Can NFO use "anycast" to help with attacks or performance?

Post by **Edge100x** » Thu May 09, 2019 8:54 pm

This is an interesting question that we've gotten a couple of times recently, as apparently another company is marketing a service around this term in relation to game servers. The other company is not actually using the term correctly, and the marketing isn't quite right about how it works or how it can help with game server hosting -- there's a bit of snake oil involved.

Real anycast hosting is when a particular IP address (and its containing prefix) is assigned to multiple separate machines and advertised from multiple locations. By duplicating the service at every Point of Presence (PoP), a host can reduce the time it takes for a client to get a response from a copy of the service.

This is most commonly applied to webservers and DNS servers. In both cases, the appeal is that content can be quickly served directly from the network edge, while only more complicated requests have to be served from a central source (in which case, the machine proxies those requests).

An example of modern anycast usage is how CloudFlare operates. CloudFlare runs webservers in many different cities, all operating as the same IP address; when a client tries to connect to that IP address, their ISP will generally send it to the physically closest one, and a cached copy of the webpage is downloaded right from there.

Anycast doesn't apply to game servers that are hosted by the public. This is because these game servers are completely centralized. In order for the players to interact with each other, there is a single game server executable running that tracks all in-game activity. All incoming internet traffic has to go to that one server. Unlike with CloudFlare, it is not possible to run additional copies of a game server on the same IP address and different machines. If multiple PoPs are used, they have to forward incoming traffic to that game server, wherever it is.

When multiple locations are used to advertise the same IP address space and tunneling is used between the locations to unify them and forward the traffic to the real server address, that isn't an example of anycast. That can just be called a "network" or "backbone". Since these terms originally referred to physical networks (with dedicated cables or fiber between them), a more precise term might be "virtualized network" or "tunneled-over-transit multi-PoP network" (TMN).

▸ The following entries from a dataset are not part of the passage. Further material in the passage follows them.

/-- Hold a slot's tenant root in the tenant-root file (R274). -/
def holdRoots (s : State) (slot : Nat) : State :=
  match rootsOf s slot with
  | some r => { s with keys := { s.keys with rootFile := insertAt s.keys.rootFile slot r } }
  | none => s

/-! ### Attributes of labels and Envelopes -/

/-- X9.143 modes of use (log entry 16). -/
def modeOk (m : Octet) : Bool := (ascii "BCDEGNSTVXY").contains m
def exportOk (x : Octet) : Bool := (ascii "ESN").contains x

/-- Usages that a class allows (R277). -/
def classUsage (cls : Nat) (u : Octets) : Bool :=
  match cls with
  | 1 => ["P0", "M0", "M1", "M3", "M6", "M7", "C0", "V1", "V2", "D0"].any (fun t => ascii t == u)
  | 2 => ["K0", "K1"].any (fun t => ascii t == u)
  | 3 => ["B0", "B1", "E0", "E1", "E2"].any (fun t => ascii t == u)
  | 4 => ["S0", "K3", "D1"].any (fun t => ascii t == u)
  | _ => false

/-- Algorithms that a class allows (R277). -/
def classAlg (cls alg : Nat) : Bool :=
  match cls with
  | 1 => decide (1 ≤ alg ∧ alg ≤ 6)
  | 2 => decide (1 ≤ alg ∧ alg ≤ 5)
  | 3 => decide (1 ≤ alg ∧ alg ≤ 5)
  | 4 => decide (0x10 ≤ alg ∧ alg ≤ 0x28)
  | _ => false

/-- Every bit that USAGE_MASK may hold (R280). -/
def fullMask : Nat := 0x87FE

/-- The mask bit of a service group: g for 1 to 10, 15 for custom services (R280). -/
def groupBit (group : Nat) : Nat := if group = 15 then 15 else group

/-- Attributes that a context label names, unless a field is wrong (R276, R279). -/
def labelKey (o : Octets) : Option KeyVal :=
  let cls := u8 o 4
  let alg := u8 o 7
  let usage := slice o 5 2
  let mode := slice o 12 1 |>.headD 0
  let exp := slice o 13 1 |>.headD 0
  if classUsage cls usage && classAlg cls alg && modeOk mode && exportOk exp && zeroAt o 14 2 then
    some { alg := alg, cls := cls, usage := usage, mode := mode, exp := exp, source := 0,
           len := if cls = 4 then 0 else algLen alg, ktype := if cls = 4 then 2 else 1, mask := fullMask,
           rgen := beNat (slice o 2 2) % 4096 }
  else none

/-- Does KTYPE suit CLASS, ALG and LEN? (R280, R610) -/
def ktypeOk (ktype cls alg len : Nat) (raw : Bool) : Bool :=
  if cls = 4 then ktype == 2 || (raw && ktype == 3 && decide (alg < 0x20))
  else if alg = 6 && decide (len > 48) then ktype == 2
  else ktype == 1

/-- Does LEN agree with ALG? (R278) -/
def lenOk (cls alg len : Nat) : Bool :=
  if cls = 4 then len == 0 else if alg = 6 then decide (16 ≤ len ∧ len ≤ 64) else len == algLen alg

/-- Header fields of an Envelope v3 or a template (R280). -/
def headerKey (o : Octets) : KeyVal :=
  { alg := u8 o 2, cls := u8 o 3, usage := slice o 8 2, mode := (slice o 10 1).headD 0,
    exp := (slice o 11 1).headD 0, flags := (slice o 14 1).headD 0, source := 1, len := u16 o 4,
    ktype := u8 o 1, mask := u16 o 6, version := slice o 12 2, limit := u32 o 16, cnum := u16 o 20,
    gen := u32 o 28, epoch := slice o 32 8, rgen := u16 o 24 % 4096 }

/-- Structural checks of a header: FORMAT, KTYPE, ALG, CLASS, LEN, USAGE_MASK and reserved fields. -/
def headerOk (o : Octets) (raw : Bool) : Bool :=
  let h := headerKey o
  u8 o 0 == 3 && classAlg h.cls h.alg && lenOk h.cls h.alg h.len && ktypeOk h.ktype h.cls h.alg h.len raw &&
  (h.mask &&& fullMask) == h.mask && h.flags.toNat < 16 && zeroAt o 15 1 && zeroAt o 26 2 && zeroAt o 45 19

/-- The attribute checks of R610 that give KEY_USAGE_DENIED. -/
def templateUsageOk (o : Octets) : Bool :=
  let h := headerKey o
  classUsage h.cls h.usage && modeOk h.mode && exportOk h.exp

/-! ### Key references (R148, R149) -/

/-- One parsed key reference. -/
structure KeyRef where
  kind : Nat
  keytype : Nat
  ksn : Octets
  body : Octets
  /-- Octets the reference takes. -/
  size : Nat
  deriving DecidableEq, Repr

def isDukptKind (k : Nat) : Bool := decide (0x11 ≤ k ∧ k ≤ 0x14)
def envelopeKind (k : Nat) : Bool := k == 2 || k == 3 || k == 0x13 || k == 0x14
def aesDukptKind (k : Nat) : Bool := k == 0x12 || k == 0x14

/-- Length of the reference that starts with these octets. -/
def krefLen (o : Octets) : Nat := if envelopeKind (u8 o 0) then 144 else 80

/-- The KSN counter that the DUKPT standard permits (R174); zero only for an initial-key export. -/
def ksnOk (aes ikExport : Bool) (ksn : Octets) : Bool :=
  if aes then
    let c := beNat (slice ksn 8 4)
    if ikExport then c == 0 else c != 0 && decide (popCount 32 c ≤ 16)
  else
    let c := beNat (slice ksn 7 3) % 2 ^ 21
    if ikExport then c == 0 else c != 0 && decide (popCount 21 c ≤ 10)

/-- Field checks of a key reference (R149). -/
def krefCheck (s : State) (slot version : Nat) (ikExport : Bool) (o : Octets) : Except Code KeyRef :=
  let kind := u8 o 0
  let r : KeyRef := { kind := kind, keytype := u8 o 1, ksn := slice o 4 12, body := slice o 16 (krefLen o - 16),
                      size := krefLen o }
  if !(kind == 1 || kind == 2 || kind == 3 || isDukptKind kind) || !zeroAt o 2 2 then .error badField
  else if !(aesDukptKind kind) && r.keytype ≠ 0 then .error badField
  else if aesDukptKind kind && r.keytype > 4 then .error badField
  else if !(isDukptKind kind) && !(zeroAt o 4 12) then .error badField
  else if isDukptKind kind && !(aesDukptKind kind) && !(zeroAt o 14 2) then .error badField
  else if isDukptKind kind && !(ksnOk (aesDukptKind kind) ikExport r.ksn) then .error badField
  else if kind = 3 then
    if version ≠ 1 || !(polV1Accept s slot) then .error keyLegacyRefused else .ok r
  else if version = 1 && !(kind == 1 || kind == 0x11) then .error badVersion
  else .ok r

/-! ### Counters (R292 to R298) -/

/-- Index in the counter table of a slot's CNUM, if it lies in the slot's range. -/
def ctrIndex (s : State) (slot cnum : Nat) : Option Nat :=
  match lookup s.slots.table slot with
  | some x => if cnum < x.f.ctrCount && slot < 512 then some (x.f.ctrBase + cnum) else none
  | none => none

We use a TMN internally for some of our own services, and used it previously for unifying our Dallas and Denver locations while Denver was being decommissioned. But, we don't wish to use it for game server hosting, because this type of network has serious drawbacks that make it a suboptimal choice for that purpose. These include:

Higher latency

The nature of routing on the internet means that scenic paths are often taken when connected PoPs are involved that are all advertising the same IP address and forwarding between them.

For instance, consider a network with two connected locations (with a tunnel between the two): Seattle and Los Angeles. If a client in Portland wants to connect, his ISP will see the advertisement from Seattle as being closer and send his traffic up there, after which it has to be forwarded internally by the TMN down to Los Angeles. The extra distance will add latency over the normal scenario of having the server advertised only from Los Angeles, where the ISP would otherwise send it directly (giving perhaps 40ms instead of 25ms).

Large transit providers -- so-called "tier 1" networks that hosts and ISPs buy from or peer with -- have lots of extra PoPs to help mitigate this problem, and they have special relationships with ISPs and other networks that allow them to communicate and consider the internal distance to a service in addition to the external distance.

INAP, of course, has based its reputation around buying from multiple transit providers, including some large ISPs (like Comcast, CenturyLink, and Verizon) directly, so that traffic to a particular IP address often doesn't even have to leave the ISP's own network on its way to the isolated PoP that it belongs to. INAP also runs its PoPs independently, to avoid the scenic routing problem.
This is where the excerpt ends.